Già “Nuvole rapide”, singolo di lancio presente nella colonna sonora del film “Santa Maradona”, un po’ profetica lo è stata: nella sua collaborazione con il dj Roger Rama (animatore tutt’altro che indifferente della notte torinese), ma anche nel suo contrapporsi di atmosfere eteree e frenetici tempi in sette quarti, inquieta e graffiante.

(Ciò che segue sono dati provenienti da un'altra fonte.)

-- ==== Sys2Proof/Machine/Mem.lean ====
section
/-!
DEFINITION. Memory operations: one byte, several bytes, little-endian numbers, and poison marks. Every byte of the
package, of the modules and of host memory has one key.
-/
namespace Sys2Proof.Machine

/-- The byte at an address. -/
def Memory.read : Memory → Nat → Byte
  | [], _ => Memory.background
  | (k, b) :: rest, a => if k < a then Memory.read rest a else if k = a then b else Memory.background

/-- A cell in front of a memory whose addresses are all above it. -/
def Memory.cons (a : Nat) (b : Byte) (m : Memory) : Memory :=
  if b = Memory.background then m else (a, b) :: m

/-- Memory with the byte at an address written. -/
def Memory.write : Memory → Nat → Byte → Memory
  | [], a, b => Memory.cons a b []
  | (k, x) :: rest, a, b =>
    if k < a then (k, x) :: Memory.write rest a b
    else if k = a then Memory.cons a b rest
    else Memory.cons a b ((k, x) :: rest)

/-- The `n` bytes from an address up. -/
def Memory.readBytes (m : Memory) (a : Nat) : Nat → List Byte
  | 0 => []
  | n + 1 => m.read a :: Memory.readBytes m (a + 1) n

/-- Memory with bytes written from an address up. -/
def Memory.writeBytes (m : Memory) (a : Nat) : List Byte → Memory
  | [] => m
  | b :: bs => Memory.writeBytes (m.write a b) (a + 1) bs

/-- Memory with the `n` bytes from an address up back at the background. -/
def Memory.clear (m : Memory) (a n : Nat) : Memory := m.filter fun c => c.1 < a || a + n ≤ c.1

/-- The little-endian number in `n` bytes (00_scope R13). -/
def Memory.readNat (m : Memory) (a n : Nat) : Nat := bytesToNat (m.readBytes a n)

/-- Memory with a number written little-endian in `n` bytes (00_scope R13). -/
def Memory.writeNat (m : Memory) (a n x : Nat) : Memory := m.writeBytes a (natToBytes n x)

/-! ## Keys -/

/-- The key of a QSP byte: physical quad and offset (02 R39). A tier 0 byte's key is its physical address. -/
def qspKey (quad off : Nat) : Nat := 2 ^ 60 + quad * 2 ^ 21 + off

/-- The key of a module byte (03 R76). DESIGN CHOICE (log 58): a module's address names one byte, whichever partition's logical device
(R73) it is reached through. -/
def moduleKey (m x : Nat) : Nat := 2 ^ 61 + m * 2 ^ 42 + x

/-- The key of a byte of host memory. -/
def hostKey (a : Nat) : Nat := 2 ^ 65 + a

/-- The byte lies in a QSP. -/
def isQspKey (k : Nat) : Bool := 2 ^ 60 ≤ k && k < 2 ^ 61

/-- The byte lies in a module. -/
def isModuleKey (k : Nat) : Bool := 2 ^ 61 ≤ k && k < 2 ^ 62

/-- The module of a module byte. -/
def keyModule (k : Nat) : Nat := (k - 2 ^ 61) / 2 ^ 42

/-- The module address of a module byte. -/
def keyOffset (k : Nat) : Nat := (k - 2 ^ 61) % 2 ^ 42

/-- The first byte of the 128-byte line (00_scope R4). -/
def lineKey (k : Nat) : Nat := k / 128 * 128

/-- The first byte of the 64-byte sector (00_scope R4). -/
def sectorKey (k : Nat) : Nat := k / 64 * 64

/-! ## Poison -/

/-- The mark of the poison unit a byte lies in: a 32-bit word of a QSP (02 R71), a 64-byte sector elsewhere (02 R69). -/
def poisonMark (k : Nat) : Nat := if isQspKey k then k / 4 * 4 + 1 else sectorKey k

/-- A mark put into an ascending list. -/
def insertMark : List Nat → Nat → List Nat
  | [], x => [x]
  | y :: ys, x => if y < x then y :: insertMark ys x else if y = x then y :: ys else x :: y :: ys

/-- The byte is poisoned. -/
def State.poisoned (s : State) (k : Nat) : Bool := s.poison.contains (poisonMark k)

/-- Some byte of a range of `n` is poisoned. -/
def State.anyPoison (s : State) (k n : Nat) : Bool := (List.range n).any fun i => s.poisoned (k + i)

/-- The poison unit of a byte poisoned. -/
def State.setPoison (s : State) (k : Nat) : State := { s with poison := insertMark s.poison (poisonMark k) }

/-- The poison unit of a byte clean. -/
def State.clearPoison (s : State) (k : Nat) : State := { s with poison := s.poison.erase (poisonMark k) }

/-- The bytes of the poison unit of a byte. -/
def poisonUnit (k : Nat) : Nat × Nat := if isQspKey k then (k / 4 * 4, 4) else (sectorKey k, 64)

/-- A write of `n` bytes at `k` clears the poison of the units that it covers whole (02 R69, R71). -/
def State.clearCovered (s : State) (k n : Nat) : State :=
  (List.range (n / 4)).foldl (fun (t : State) i =>
    let a := (k + 3) / 4 * 4 + 4 * i
    if (poisonUnit a).1 = a && a + (poisonUnit a).2 ≤ k + n then t.clearPoison a else t) s

/-- Bytes written to memory, with the poison of the units they cover cleared. -/
def State.poke (s : State) (k : Nat) (bs : List Byte) : State :=
  { s.clearCovered k bs.length with mem := s.mem.writeBytes k bs }

/-- A number of `n` bytes written to memory. -/
def State.pokeNat (s : State) (k n x : Nat) : State := s.poke k (natToBytes n x)

/-- The bytes of memory. -/
def State.peek (s : State) (k n : Nat) : List Byte := s.mem.readBytes k n

/-- A number of `n` bytes of memory. -/
def State.peekNat (s : State) (k n : Nat) : Nat := s.mem.readNat k n

/-! ## Bit fields of numbers -/

/-- The `n` bits of a number from bit `lo` up. -/
def bitsAt (x lo n : Nat) : Nat := x / 2 ^ lo % 2 ^ n

/-- The bits [hi:lo] of a number replaced. -/
def setBits (x lo n v : Nat) : Nat := x - bitsAt x lo n * 2 ^ lo + v % 2 ^ n * 2 ^ lo

/-- A number of `n` bits as a signed integer. -/
def signed (x n : Nat) : Int := if x % 2 ^ n < 2 ^ (n - 1) then (x % 2 ^ n : Int) else (x % 2 ^ n : Int) - 2 ^ n

/-- An integer as a number modulo 2^n. -/
def wrap (x : Int) (n : Nat) : Nat := (x % (2 ^ n : Int)).toNat

/-- The bits that are set in a mask of `n` bits, ascending. -/
def onesOf (mask n : Nat) : List Nat := (List.range n).filter fun i => mask.testBit i

end Sys2Proof.Machine
end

E il disco nella sua pienezza è una vera e propria visione dei tempi che corrono, filtrati attraverso l’obiettivo subsonico: nei contenuti, visti gli inevitabili stimoli esterni captati da oltre oceano e da casa nostra, così come nelle musiche che fanno proprie sonorità attuali eppure già consolidatesi a tradizione, parlando di personaggi come Air o Chemical Brothers. Gente che del resto è passata dallo stesso studio, l’Exchange di Londra, presso il quale l’album è stato definitivamente rimescolato.

Nascono così piccole scintille come “Sole Silenzioso”, dove persino le parole sembrano farsi musica in una sorta di gioco onomatopeico che fonde suono e poesia, ed “Albascura”, uno schiaffo di realtà che si rifà più di tutte le altre tracce all’originale impronta subsonica. Tra contrapposizioni e sentimenti in corsa, “Gente tranquilla” è il luogo comune dei telegiornali della sera che si insinua nella testa e si fa cruda riflessione, mentre la cibernetica “Dentro i miei vuoti”, sorprende per l’improvvisa rivelazione di un caldo cuore umano. Non mancano momenti in cui la voglia di individualità prende il sopravvento, e certo la primordiale esaltazione della fisicità di “Mammifero” ed il contorcersi di onde cerebrali imprigionate in una “Nuova Ossessione” (scritta in collaborazione con quei Krisma che fermi non ci sono mai saputi stare), ne sono un portabandiera. In questo modo scorrono le sfumature del nuovo lavoro dei Subsonica, fino a rapire l’ascoltatore nell’ipnosi finale degli “Atmosferico”.

Un lavoro che, strato dopo strato, si rivela e contagia invadendo il silenzio, fino a trasformarlo in una nuova dimensione.